Глава IV АЛЛО… АЛЛО…

Расставшись с Дройдом, Арчибальд Клукс примчался в главный штаб и застал там полковника Ферльбота, который получал последние инструкции от начальника штаба.

— Что случилось, сэр Арчибальд? — спросил начальник штаба.

— Черт побери, проклятый шпион убежал из лагеря.

— Бежал! — вскричал Ферльбот. — Ах, мерзавец! Значит, он был действительно шпион. Как же это Дройд…

— Размазня ваш Дройд, — сердито сказал Клукс. — Да и вы, полковник, простите, маху дали. Раз Дройд высказал подозрение насчет этого китайца, надо было немедленно заковать его и запрятать так, чтобы никакой возможности к бегству у него не оставалось.

— Из моего лагеря, — сухо ответил Ферльбот, — до сих пор не было ни одного случая бегства.

— До сих пор не было, — прервал Арчибальд Клукс, — а теперь есть.

— Господа, спокойствие, — вмешался начальник штаба. — Полковник, — обратился он к Ферльботу, — немедленно расследуйте этот случай и доложите мне.
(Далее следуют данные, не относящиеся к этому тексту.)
-- ==== Sys2Proof/Machine/HexText.lean ====
section
/-! DEFINITION. The hexadecimal transforms on naturals: HEXDIGITS (R55), HEXPARSE (R58) and the range check
(R56, R57, R59): 43_hex.md. -/

namespace Sys2Proof.Machine

/-- `HEX_PREFIX`, the two characters `0x` (R55, D15). -/
def hexPrefix : Str := [0x30#8, 0x78#8]

/-- `HEXDIGITS(n)`: lowercase, no leading zeros, `"0"` for 0 (R55, D16). -/
def hexDigits (n : Nat) : Str := (digitsOf 16 n).map digitChar

/-- `digitval`: the value of a character of `[0-9a-fA-F]`, none for any other (R58). -/
def hexDigit? (c : Char8) : Option Nat :=
  if 0x30 ≤ c.toNat ∧ c.toNat ≤ 0x39 then some (c.toNat - 0x30)
  else if 0x61 ≤ c.toNat ∧ c.toNat ≤ 0x66 then some (c.toNat - 0x57)
  else if 0x41 ≤ c.toNat ∧ c.toNat ≤ 0x46 then some (c.toNat - 0x37)
  else none

/-- The String after its optional base prefix `0x` or `0X`, "at most once, at the very start" (R58, D15). -/
def stripPrefix : Str → Str
  | c0 :: c1 :: rest => if c0 = 0x30#8 ∧ (c1 = 0x78#8 ∨ c1 = 0x58#8) then rest else c0 :: c1 :: rest
  | [c] => [c]
  | [] => []

/-- The values of a String's characters; none when one is no hexadecimal digit. -/
def hexValues : Str → Option (List Nat)
  | [] => some []
  | c :: cs =>
    match hexDigit? c, hexValues cs with
    | some d, some ds => some (d :: ds)
    | _, _ => none

/-- `HEXPARSE(h)`; none is `raise InvalidHex` (R58). An unbounded natural (R61). -/
def hexParse (h : Str) : Option Nat :=
  let t := stripPrefix h
  if t = [] then none else (hexValues t).map (natOfDigits 16)

/-- The natural a HexString denotes if it fits `n` bits; none is `raise InvalidHex`, from either cause
(R56, R57, R63). -/
def hexParseBelow (n : Nat) (h : Str) : Option Nat :=
  match hexParse h with
  | none => none
  | some k => if k ≥ 2 ^ n then none else some k

end Sys2Proof.Machine
end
Готовы ли вы к отъезду, Клукс?

— Да хоть сейчас. Мне только досадно, что я не успел испытать пятую степень на этом китайце.

— Пустяки, — возразил начальник штаба. — До вашего возвращения мы его поймаем, и вы потом сможете доставить себе это маленькое удовольствие. Теперь главное — ваша поездка. Денег вы еще не получили? Вот, возьмите, — и, вырвав из блокнота листок, написал: «Выдать Арчибальду Клуксу 50 000 рублей советскими червонцами из секретных сумм».

Арчибальд поморщился.

— Боюсь, что с этими фальшивыми червонцами далеко не уедешь.

— Будьте покойны — английская работа, ничем не отличаются от настоящих советских.

— Хорошо, — сказал Арчибальд, — но все-таки я просил бы на всякий случай добавить мне долларов. Эти все-таки надежнее.

— Ладно.

Начальник штаба дописал: «Выдать дополнительно 5000 долларов» и протянул листок Арчибальду.

— Значит, я сейчас лечу, — сказал Арчибальд.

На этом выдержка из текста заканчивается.